» **TASK BRIEF**
Restate verbatim the span of lines below between the line with "Length.zero2 hq (Length.guard_lt x.g) x.sc.isLt" and the line with "Length.Fits (some (.word (Encode.f", including those two lines, and only that span.

» **Collected data**
++++++++

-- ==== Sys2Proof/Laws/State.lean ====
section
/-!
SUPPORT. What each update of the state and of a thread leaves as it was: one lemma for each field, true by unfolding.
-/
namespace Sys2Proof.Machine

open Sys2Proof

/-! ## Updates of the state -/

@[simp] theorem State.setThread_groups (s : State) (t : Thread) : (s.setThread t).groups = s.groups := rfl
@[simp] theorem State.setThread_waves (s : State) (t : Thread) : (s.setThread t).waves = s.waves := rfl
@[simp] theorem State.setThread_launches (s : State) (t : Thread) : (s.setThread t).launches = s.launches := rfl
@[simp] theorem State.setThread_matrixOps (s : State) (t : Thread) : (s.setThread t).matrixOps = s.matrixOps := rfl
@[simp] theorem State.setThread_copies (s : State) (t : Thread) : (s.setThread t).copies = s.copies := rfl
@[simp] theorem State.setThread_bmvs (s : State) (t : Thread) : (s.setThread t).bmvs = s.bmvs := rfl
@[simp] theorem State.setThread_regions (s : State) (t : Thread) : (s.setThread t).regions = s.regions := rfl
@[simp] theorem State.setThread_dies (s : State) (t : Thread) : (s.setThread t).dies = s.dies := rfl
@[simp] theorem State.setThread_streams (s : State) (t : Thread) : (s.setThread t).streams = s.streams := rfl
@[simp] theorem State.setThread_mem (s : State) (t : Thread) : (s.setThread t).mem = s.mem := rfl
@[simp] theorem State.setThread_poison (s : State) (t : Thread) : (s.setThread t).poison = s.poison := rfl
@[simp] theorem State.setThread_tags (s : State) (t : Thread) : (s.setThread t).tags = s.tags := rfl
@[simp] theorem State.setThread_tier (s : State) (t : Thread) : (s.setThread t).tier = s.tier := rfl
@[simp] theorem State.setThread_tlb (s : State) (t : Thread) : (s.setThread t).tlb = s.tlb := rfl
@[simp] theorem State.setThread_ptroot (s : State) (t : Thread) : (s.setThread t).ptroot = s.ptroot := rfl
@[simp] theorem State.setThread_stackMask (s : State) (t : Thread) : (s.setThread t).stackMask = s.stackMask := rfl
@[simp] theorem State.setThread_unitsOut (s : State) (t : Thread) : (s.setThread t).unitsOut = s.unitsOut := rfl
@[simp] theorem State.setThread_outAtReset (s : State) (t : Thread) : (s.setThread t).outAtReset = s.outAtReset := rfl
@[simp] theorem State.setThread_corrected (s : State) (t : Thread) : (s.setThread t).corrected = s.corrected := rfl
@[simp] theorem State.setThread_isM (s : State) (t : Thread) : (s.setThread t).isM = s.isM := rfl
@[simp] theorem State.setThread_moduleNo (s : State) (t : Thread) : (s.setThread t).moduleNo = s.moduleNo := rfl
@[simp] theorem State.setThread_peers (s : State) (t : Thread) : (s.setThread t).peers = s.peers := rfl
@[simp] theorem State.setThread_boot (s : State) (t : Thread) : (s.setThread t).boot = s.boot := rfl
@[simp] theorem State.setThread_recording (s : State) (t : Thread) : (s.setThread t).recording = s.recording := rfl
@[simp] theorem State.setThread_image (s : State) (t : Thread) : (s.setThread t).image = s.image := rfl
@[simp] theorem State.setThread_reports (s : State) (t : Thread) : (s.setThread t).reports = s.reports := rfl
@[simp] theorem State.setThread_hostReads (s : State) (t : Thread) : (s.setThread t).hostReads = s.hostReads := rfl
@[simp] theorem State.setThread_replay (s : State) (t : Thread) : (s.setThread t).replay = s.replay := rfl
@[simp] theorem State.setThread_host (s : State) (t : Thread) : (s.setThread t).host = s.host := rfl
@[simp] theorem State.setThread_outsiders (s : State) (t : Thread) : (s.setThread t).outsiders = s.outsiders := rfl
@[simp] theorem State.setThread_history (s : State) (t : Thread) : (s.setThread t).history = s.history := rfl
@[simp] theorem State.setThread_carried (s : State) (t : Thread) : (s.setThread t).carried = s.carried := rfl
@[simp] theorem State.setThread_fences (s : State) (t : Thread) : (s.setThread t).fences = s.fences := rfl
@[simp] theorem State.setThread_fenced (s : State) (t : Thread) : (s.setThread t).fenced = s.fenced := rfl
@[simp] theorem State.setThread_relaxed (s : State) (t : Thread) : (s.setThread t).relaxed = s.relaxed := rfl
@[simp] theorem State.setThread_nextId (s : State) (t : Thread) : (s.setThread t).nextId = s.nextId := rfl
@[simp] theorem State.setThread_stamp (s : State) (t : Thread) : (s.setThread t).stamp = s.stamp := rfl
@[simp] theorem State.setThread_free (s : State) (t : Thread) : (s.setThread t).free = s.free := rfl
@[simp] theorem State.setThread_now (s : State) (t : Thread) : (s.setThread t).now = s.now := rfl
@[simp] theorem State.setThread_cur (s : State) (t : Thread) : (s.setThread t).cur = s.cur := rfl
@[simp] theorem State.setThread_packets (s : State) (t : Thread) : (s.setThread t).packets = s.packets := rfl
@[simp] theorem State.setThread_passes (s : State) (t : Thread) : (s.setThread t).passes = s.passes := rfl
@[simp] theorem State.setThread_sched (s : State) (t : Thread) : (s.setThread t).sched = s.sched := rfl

++++++++

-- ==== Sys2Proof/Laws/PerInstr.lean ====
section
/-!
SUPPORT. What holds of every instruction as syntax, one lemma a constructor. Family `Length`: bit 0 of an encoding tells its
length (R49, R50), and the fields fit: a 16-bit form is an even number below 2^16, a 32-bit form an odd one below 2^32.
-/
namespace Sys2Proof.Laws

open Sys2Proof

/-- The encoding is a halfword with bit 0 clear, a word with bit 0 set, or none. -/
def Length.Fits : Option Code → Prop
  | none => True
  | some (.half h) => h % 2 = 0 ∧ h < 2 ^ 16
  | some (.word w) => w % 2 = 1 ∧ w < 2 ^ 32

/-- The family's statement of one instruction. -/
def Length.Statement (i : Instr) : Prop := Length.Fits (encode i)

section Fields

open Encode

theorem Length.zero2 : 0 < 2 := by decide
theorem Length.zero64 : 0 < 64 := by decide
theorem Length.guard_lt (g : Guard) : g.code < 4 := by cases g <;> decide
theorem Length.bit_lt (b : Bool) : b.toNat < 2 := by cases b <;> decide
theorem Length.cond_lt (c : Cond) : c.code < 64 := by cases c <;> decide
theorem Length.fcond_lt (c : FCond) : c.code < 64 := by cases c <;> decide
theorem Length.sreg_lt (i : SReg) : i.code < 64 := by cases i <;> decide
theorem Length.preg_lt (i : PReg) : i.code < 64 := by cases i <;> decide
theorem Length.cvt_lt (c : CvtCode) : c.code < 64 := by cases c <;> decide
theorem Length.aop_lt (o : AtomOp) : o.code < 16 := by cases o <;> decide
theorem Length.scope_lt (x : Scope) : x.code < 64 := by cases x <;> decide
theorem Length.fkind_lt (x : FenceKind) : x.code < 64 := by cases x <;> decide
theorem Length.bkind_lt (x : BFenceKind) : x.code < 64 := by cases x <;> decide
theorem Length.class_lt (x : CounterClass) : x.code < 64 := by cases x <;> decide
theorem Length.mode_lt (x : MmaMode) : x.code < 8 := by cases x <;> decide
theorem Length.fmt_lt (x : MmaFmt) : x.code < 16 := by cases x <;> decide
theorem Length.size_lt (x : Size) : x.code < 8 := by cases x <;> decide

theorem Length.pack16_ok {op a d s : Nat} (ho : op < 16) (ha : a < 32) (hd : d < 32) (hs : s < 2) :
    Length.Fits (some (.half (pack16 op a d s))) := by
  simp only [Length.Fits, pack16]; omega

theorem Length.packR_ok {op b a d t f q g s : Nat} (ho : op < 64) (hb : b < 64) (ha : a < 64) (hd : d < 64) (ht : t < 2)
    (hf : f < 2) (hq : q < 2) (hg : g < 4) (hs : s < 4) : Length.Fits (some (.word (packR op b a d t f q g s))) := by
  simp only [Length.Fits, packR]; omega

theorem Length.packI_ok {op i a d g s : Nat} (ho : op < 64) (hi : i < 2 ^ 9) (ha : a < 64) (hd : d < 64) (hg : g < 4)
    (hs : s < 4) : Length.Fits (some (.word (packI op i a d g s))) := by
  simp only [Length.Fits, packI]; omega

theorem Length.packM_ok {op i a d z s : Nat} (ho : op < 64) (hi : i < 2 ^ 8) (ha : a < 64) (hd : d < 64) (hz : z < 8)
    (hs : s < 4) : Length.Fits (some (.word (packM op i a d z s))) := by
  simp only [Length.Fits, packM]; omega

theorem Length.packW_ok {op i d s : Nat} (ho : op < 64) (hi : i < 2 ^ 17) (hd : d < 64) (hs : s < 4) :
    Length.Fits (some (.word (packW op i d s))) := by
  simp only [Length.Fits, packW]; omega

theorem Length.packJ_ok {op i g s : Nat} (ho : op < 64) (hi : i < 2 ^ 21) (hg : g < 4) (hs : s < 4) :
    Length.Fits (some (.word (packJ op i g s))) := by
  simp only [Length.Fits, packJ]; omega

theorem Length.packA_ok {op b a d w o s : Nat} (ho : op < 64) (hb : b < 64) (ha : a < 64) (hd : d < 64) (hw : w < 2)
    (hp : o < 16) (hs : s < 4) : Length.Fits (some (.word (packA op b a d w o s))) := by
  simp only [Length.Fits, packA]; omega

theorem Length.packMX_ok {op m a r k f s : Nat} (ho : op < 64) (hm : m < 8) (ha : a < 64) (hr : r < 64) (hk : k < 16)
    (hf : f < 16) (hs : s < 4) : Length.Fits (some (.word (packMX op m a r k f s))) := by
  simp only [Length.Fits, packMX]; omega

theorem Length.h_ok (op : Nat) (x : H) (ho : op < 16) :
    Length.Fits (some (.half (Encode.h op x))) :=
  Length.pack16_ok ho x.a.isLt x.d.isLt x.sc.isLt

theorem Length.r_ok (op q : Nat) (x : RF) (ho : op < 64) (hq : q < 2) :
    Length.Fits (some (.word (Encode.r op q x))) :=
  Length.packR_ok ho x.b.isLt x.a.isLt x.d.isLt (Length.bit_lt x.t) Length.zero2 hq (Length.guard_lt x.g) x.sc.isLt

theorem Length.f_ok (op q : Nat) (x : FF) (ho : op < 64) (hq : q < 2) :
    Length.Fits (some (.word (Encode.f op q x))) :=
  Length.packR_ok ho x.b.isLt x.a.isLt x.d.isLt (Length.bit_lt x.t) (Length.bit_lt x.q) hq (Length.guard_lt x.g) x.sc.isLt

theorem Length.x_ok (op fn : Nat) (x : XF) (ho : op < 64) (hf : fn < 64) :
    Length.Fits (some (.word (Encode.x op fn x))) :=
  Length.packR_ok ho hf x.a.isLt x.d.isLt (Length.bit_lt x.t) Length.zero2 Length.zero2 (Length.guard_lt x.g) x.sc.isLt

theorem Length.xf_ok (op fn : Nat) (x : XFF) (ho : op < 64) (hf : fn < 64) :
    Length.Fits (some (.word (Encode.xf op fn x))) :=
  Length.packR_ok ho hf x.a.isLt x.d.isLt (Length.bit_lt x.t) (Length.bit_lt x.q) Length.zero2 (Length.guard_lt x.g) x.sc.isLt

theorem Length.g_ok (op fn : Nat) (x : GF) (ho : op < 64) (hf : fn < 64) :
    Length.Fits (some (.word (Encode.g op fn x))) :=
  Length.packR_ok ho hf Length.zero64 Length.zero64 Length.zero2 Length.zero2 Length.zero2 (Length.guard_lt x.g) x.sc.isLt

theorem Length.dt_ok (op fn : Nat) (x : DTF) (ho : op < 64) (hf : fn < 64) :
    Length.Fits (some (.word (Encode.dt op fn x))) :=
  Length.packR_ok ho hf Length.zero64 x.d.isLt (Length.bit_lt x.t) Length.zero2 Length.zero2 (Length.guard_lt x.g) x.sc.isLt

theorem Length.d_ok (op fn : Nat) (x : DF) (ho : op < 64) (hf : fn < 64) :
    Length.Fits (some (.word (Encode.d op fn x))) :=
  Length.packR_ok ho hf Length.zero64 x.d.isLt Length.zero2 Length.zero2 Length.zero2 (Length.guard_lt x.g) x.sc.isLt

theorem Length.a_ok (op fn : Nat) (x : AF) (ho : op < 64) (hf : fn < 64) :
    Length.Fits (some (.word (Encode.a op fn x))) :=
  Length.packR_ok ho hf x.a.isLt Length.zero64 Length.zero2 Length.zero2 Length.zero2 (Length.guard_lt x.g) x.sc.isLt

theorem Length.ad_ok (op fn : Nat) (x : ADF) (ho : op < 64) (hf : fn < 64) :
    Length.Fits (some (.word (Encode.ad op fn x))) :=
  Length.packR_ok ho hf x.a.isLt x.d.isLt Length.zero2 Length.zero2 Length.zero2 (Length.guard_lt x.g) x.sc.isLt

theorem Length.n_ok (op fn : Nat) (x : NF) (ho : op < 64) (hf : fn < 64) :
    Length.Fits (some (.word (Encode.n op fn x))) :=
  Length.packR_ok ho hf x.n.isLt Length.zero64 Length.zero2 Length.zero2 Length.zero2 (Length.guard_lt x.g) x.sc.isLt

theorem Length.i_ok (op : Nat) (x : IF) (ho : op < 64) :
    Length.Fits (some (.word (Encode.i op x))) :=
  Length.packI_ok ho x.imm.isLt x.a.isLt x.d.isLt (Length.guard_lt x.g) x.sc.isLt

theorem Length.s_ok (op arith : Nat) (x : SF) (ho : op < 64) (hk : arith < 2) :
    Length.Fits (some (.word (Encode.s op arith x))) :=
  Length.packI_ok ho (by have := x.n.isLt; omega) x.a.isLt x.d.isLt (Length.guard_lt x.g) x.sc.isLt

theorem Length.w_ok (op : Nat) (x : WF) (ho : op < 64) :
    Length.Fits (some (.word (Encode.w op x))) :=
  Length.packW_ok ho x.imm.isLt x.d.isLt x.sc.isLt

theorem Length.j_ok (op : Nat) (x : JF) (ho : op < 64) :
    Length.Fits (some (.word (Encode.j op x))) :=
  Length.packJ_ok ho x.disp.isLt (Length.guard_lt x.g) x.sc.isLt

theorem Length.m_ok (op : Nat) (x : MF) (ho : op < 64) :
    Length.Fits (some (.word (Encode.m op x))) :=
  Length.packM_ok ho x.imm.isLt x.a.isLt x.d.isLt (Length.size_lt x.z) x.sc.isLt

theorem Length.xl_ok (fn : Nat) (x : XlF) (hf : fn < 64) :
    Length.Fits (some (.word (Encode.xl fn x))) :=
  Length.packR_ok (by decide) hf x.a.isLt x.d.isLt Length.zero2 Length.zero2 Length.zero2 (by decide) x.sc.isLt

++++++++

» **TASK RESULT**
  Length.packR_ok ho x.b.isLt x.a.isLt x.d.isLt (Length.bit_lt x.t) Length.zero2 hq (Length.guard_lt x.g) x.sc.isLt

theorem Length.f_ok (op q : Nat) (x : FF) (ho : op < 64) (hq : q < 2) :
    Length.Fits (some (.word (Encode.f op q x))) :=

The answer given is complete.